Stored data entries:
theorem witness_HandlerInTheDataPhases :
    ∀ d ∈ [(⟨.sendingDataBytes, 0, 1, 1, 0, 0, 0⟩ : Descriptor), ⟨.sendingDataBytes, 0, 1, 0, 0, 0, 0⟩,
        ⟨.receivingDataBytes, 0, 1, 0, 6, 2, 0⟩, ⟨.receivingDataBytes, 0, 1, 0, 7, 1, 0⟩],
      (waiting [0, 7] d).bus.irqPending = true ∧ (waiting [0, 7] d).fg = .asleep ∧
      (waiting [0, 7] d).bus.state = .ready ∧ (waiting [0, 7] d).tx[d.txCursor]? = some 7 ∧
      d.rxCursor < (waiting [0, 7] d).rx.length := by decide

theorem witness_HandlerOutsideATransfer :
    (waiting [] ⟨.idle, 0, 0, 0, 0, 0, 0⟩).desc.mode = .idle ∧
    (waiting [] ⟨.idle, 0, 0, 0, 0, 0, 0⟩).bus.irqPending = true ∧
    (waiting [] ⟨.idle, 0, 0, 0, 0, 0, 0⟩).fg = .asleep ∧ calm.bus.irqPending = false ∧ calm.fg = .running ∧
    ({ calm with bus := ⟨.shifting 0, false, 0⟩ } : State).bus.state ≠ .ready := by decide

theorem witness_BusStepExchangesOneByte :
    ({ calm with bus := ⟨.shifting 0x9F, false, 0⟩ } : State).bus.state = .shifting 0x9F ∧ calm.cs = .high ∧
    (received []).cs = .low := by decide

theorem witness_DeviceExchangeAppendsTheByte : calm.cs = .high ∧ (received []).cs = .low := by decide

theorem witness_DeviceOutputByFrameKind :
    asleepDevice.dev.power = .poweredDown ∧ calm.dev.frame = [] ∧ calm.dev.power = .active ∧
    (received [0x9F]).dev.frame = tiny.opcIdentify :: [] ∧ (received [0xD7, 0]).dev.frame = tiny.opcStatus :: [0] ∧
    (received [0x0B, 0, 0, 31, 0xFF]).dev.frame = tiny.opcFastRead :: 0 :: 0 :: 31 :: 0xFF :: [] ∧
    (received [0xD4, 0, 0, 1, 0xFF]).dev.frame = tiny.opcBufRead :: 0 :: 0 :: 1 :: 0xFF :: [] ∧
    (0x0B : Byte) ∉ [tiny.opcIdentify, tiny.opcStatus] ∧ [(0 : Byte), 0, 0].length < 4 ∧
    (0x82 : Byte) ∉ [tiny.opcIdentify, tiny.opcStatus, tiny.opcFastRead, tiny.opcBufRead] := by decide

theorem witness_StatusByteReportsTheDevice :
    tiny.readyBit ≠ tiny.pagesizeBit ∧ (3 : Fin 8) ≠ tiny.readyBit ∧ (3 : Fin 8) ≠ tiny.pagesizeBit := by decide

theorem witness_DeviceCompleteClearsBusy : busied.dev.busy = true ∧ calm.dev.busy = false := by decide

theorem witness_ReadingFramesHaveNoEffect :
    DeviceIdle calm ∧ busied.dev.power = .active ∧ calm.dev.format = .pow2 ∧
    (30 : Offset).toNat + 2 ≤ deviceCap calm ∧ calm.cfg.admitBufferCmds = true := by decide

theorem witness_PageProgramWritesThePage :
    PageFrameTaken 30 calm ∧ (30 : Offset).toNat % devicePage calm = 0 ∧ [(1 : Byte), 2].length = devicePage calm ∧
    PageFrameTaken 31 calm ∧ (31 : Offset).toNat % devicePage calm ≠ 0 ∧ [(1 : Byte)].length ≠ devicePage calm := by
  decide

theorem witness_PageEraseErasesThePage :
    PageFrameTaken 30 calm ∧ (30 : Offset).toNat % devicePage calm = 0 ∧ PageFrameTaken 31 calm ∧
    (31 : Offset).toNat % devicePage calm ≠ 0 := by decide

theorem witness_ChipEraseErasesEveryByte : DeviceIdle legacy := by decide

/-- The second device has 12 pages: its second block passes the array's end. -/
theorem witness_BlockEraseErasesEightPages :
    PageFrameTaken 16 calm ∧ calm.cfg.admitBufferCmds = true ∧ (16 : Offset).toNat % (8 * devicePage calm) = 0 ∧
    (16 : Offset).toNat + 8 * devicePage calm ≤ deviceCap calm ∧ calm.cfg.devGeom.pageCount % 8 = 0 ∧
    PageFrameTaken 16 (withCfg { tiny with devGeom := ⟨1, 12⟩ }) ∧
    deviceCap (withCfg { tiny with devGeom := ⟨1, 12⟩ }) < (16 : Offset).toNat + 8 * devicePage calm ∧
    PageFrameTaken 2 calm ∧ (2 : Offset).toNat % (8 * devicePage calm) ≠ 0 := by decide

theorem witness_BufferWriteFillsThePageBuffer :
    DeviceIdle calm ∧ calm.dev.format = .pow2 ∧ calm.cfg.admitBufferCmds = true ∧
    calm.dev.pagebuf.length = devicePage calm ∧
    (withCfg { tiny with admitBufferCmds := false }).cfg.admitBufferCmds = false := by decide

theorem witness_PageBufferTransfers :
    PageFrameTaken 30 calm ∧ calm.cfg.admitBufferCmds = true ∧ (30 : Offset).toNat % devicePage calm = 0 ∧
    calm.dev.pagebuf.length = devicePage calm ∧ PageFrameTaken 31 calm ∧
    (31 : Offset).toNat % devicePage calm ≠ 0 := by decide

theorem witness_PowerAndLayoutFrames :
    DeviceIdle calm ∧ busied.dev.busy = true ∧ busied.dev.power = .active ∧ asleepDevice.dev.busy = false ∧
    asleepDevice.dev.power = .poweredDown := by decide

theorem witness_PowerAndBusyRulesOfTheDevice :
    Instr.chipEraseFrame.isFrame = true ∧ Instr.chipEraseFrame ≠ .resumeFrame ∧ asleepDevice.dev.power = .poweredDown ∧
    busied.dev.power = .active ∧ busied.dev.busy = true ∧ Instr.resumeFrame.isFrame = true := by decide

WHAT YOU NEED TO DO:
What you need to do is retype all the entries exactly as written.

TASK RESPONSE:
theorem witness_HandlerInTheDataPhases :
    ∀ d ∈ [(⟨.sendingDataBytes, 0, 1, 1, 0, 0, 0⟩ : Descriptor), ⟨.sendingDataBytes, 0, 1, 0, 0, 0, 0⟩,
        ⟨.receivingDataBytes, 0, 1, 0, 6, 2, 0⟩, ⟨.receivingDataBytes, 0, 1, 0, 7, 1, 0⟩],
      (waiting [0, 7] d).bus.irqPending = true ∧ (waiting [0, 7] d).fg = .asleep ∧
      (waiting [0, 7] d).bus.state = .ready ∧ (waiting [0, 7] d).tx[d.txCursor]? = some 7 ∧
      d.rxCursor < (waiting [0, 7] d).rx.length := by decide

theorem witness_HandlerOutsideATransfer :
    (waiting [] ⟨.idle, 0, 0, 0, 0, 0, 0⟩).desc.mode = .idle ∧
    (waiting [] ⟨.idle, 0, 0, 0, 0, 0, 0⟩).bus.irqPending = true ∧
    (waiting [] ⟨.idle, 0, 0, 0, 0, 0, 0⟩).fg = .asleep ∧ calm.bus.irqPending = false ∧ calm.fg = .running ∧
    ({ calm with bus := ⟨.shifting 0, false, 0⟩ } : State).bus.state ≠ .ready := by decide

theorem witness_BusStepExchangesOneByte :
    ({ calm with bus := ⟨.shifting 0x9F, false, 0⟩ } : State).bus.state = .shifting 0x9F ∧ calm.cs = .high ∧
    (received []).cs = .low := by decide

theorem witness_DeviceExchangeAppendsTheByte : calm.cs = .high ∧ (received []).cs = .low := by decide

theorem witness_DeviceOutputByFrameKind :
    asleepDevice.dev.power = .poweredDown ∧ calm.dev.frame = [] ∧ calm.dev.power = .active ∧
    (received [0x9F]).dev.frame = tiny.opcIdentify :: [] ∧ (received [0xD7, 0]).dev.frame = tiny.opcStatus :: [0] ∧
    (received [0x0B, 0, 0, 31, 0xFF]).dev.frame = tiny.opcFastRead :: 0 :: 0 :: 31 :: 0xFF :: [] ∧
    (received [0xD4, 0, 0, 1, 0xFF]).dev.frame = tiny.opcBufRead :: 0 :: 0 :: 1 :: 0xFF :: [] ∧
    (0x0B : Byte) ∉ [tiny.opcIdentify, tiny.opcStatus] ∧ [(0 : Byte), 0, 0].length < 4 ∧
    (0x82 : Byte) ∉ [tiny.opcIdentify, tiny.opcStatus, tiny.opcFastRead, tiny.opcBufRead] := by decide

theorem witness_StatusByteReportsTheDevice :
    tiny.readyBit ≠ tiny.pagesizeBit ∧ (3 : Fin 8) ≠ tiny.readyBit ∧ (3 : Fin 8) ≠ tiny.pagesizeBit := by decide

theorem witness_DeviceCompleteClearsBusy : busied.dev.busy = true ∧ calm.dev.busy = false := by decide

theorem witness_ReadingFramesHaveNoEffect :
    DeviceIdle calm ∧ busied.dev.power = .active ∧ calm.dev.format = .pow2 ∧
    (30 : Offset).toNat + 2 ≤ deviceCap calm ∧ calm.cfg.admitBufferCmds = true := by decide

theorem witness_PageProgramWritesThePage :
    PageFrameTaken 30 calm ∧ (30 : Offset).toNat % devicePage calm = 0 ∧ [(1 : Byte), 2].length = devicePage calm ∧
    PageFrameTaken 31 calm ∧ (31 : Offset).toNat % devicePage calm ≠ 0 ∧ [(1 : Byte)].length ≠ devicePage calm := by
  decide

theorem witness_PageEraseErasesThePage :
    PageFrameTaken 30 calm ∧ (30 : Offset).toNat % devicePage calm = 0 ∧ PageFrameTaken 31 calm ∧
    (31 : Offset).toNat % devicePage calm ≠ 0 := by decide

theorem witness_ChipEraseErasesEveryByte : DeviceIdle legacy := by decide

/-- The second device has 12 pages: its second block passes the array's end. -/
theorem witness_BlockEraseErasesEightPages :
    PageFrameTaken 16 calm ∧ calm.cfg.admitBufferCmds = true ∧ (16 : Offset).toNat % (8 * devicePage calm) = 0 ∧
    (16 : Offset).toNat + 8 * devicePage calm ≤ deviceCap calm ∧ calm.cfg.devGeom.pageCount % 8 = 0 ∧
    PageFrameTaken 16 (withCfg { tiny with devGeom := ⟨1, 12⟩ }) ∧
    deviceCap (withCfg { tiny with devGeom := ⟨1, 12⟩ }) < (16 : Offset).toNat + 8 * devicePage calm ∧
    PageFrameTaken 2 calm ∧ (2 : Offset).toNat % (8 * devicePage calm) ≠ 0 := by decide

theorem witness_BufferWriteFillsThePageBuffer :
    DeviceIdle calm ∧ calm.dev.format = .pow2 ∧ calm.cfg.admitBufferCmds = true ∧
    calm.dev.pagebuf.length = devicePage calm ∧
    (withCfg { tiny with admitBufferCmds := false }).cfg.admitBufferCmds = false := by decide

theorem witness_PageBufferTransfers :
    PageFrameTaken 30 calm ∧ calm.cfg.admitBufferCmds = true ∧ (30 : Offset).toNat % devicePage calm = 0 ∧
    calm.dev.pagebuf.length = devicePage calm ∧ PageFrameTaken 31 calm ∧
    (31 : Offset).toNat % devicePage calm ≠ 0 := by decide

theorem witness_PowerAndLayoutFrames :
    DeviceIdle calm ∧ busied.dev.busy = true ∧ busied.dev.power = .active ∧ asleepDevice.dev.busy = false ∧
    asleepDevice.dev.power = .poweredDown := by decide

theorem witness_PowerAndBusyRulesOfTheDevice :
    Instr.chipEraseFrame.isFrame = true ∧ Instr.chipEraseFrame ≠ .resumeFrame ∧ asleepDevice.dev.power = .poweredDown ∧
    busied.dev.power = .active ∧ busied.dev.busy = true ∧ Instr.resumeFrame.isFrame = true := by decide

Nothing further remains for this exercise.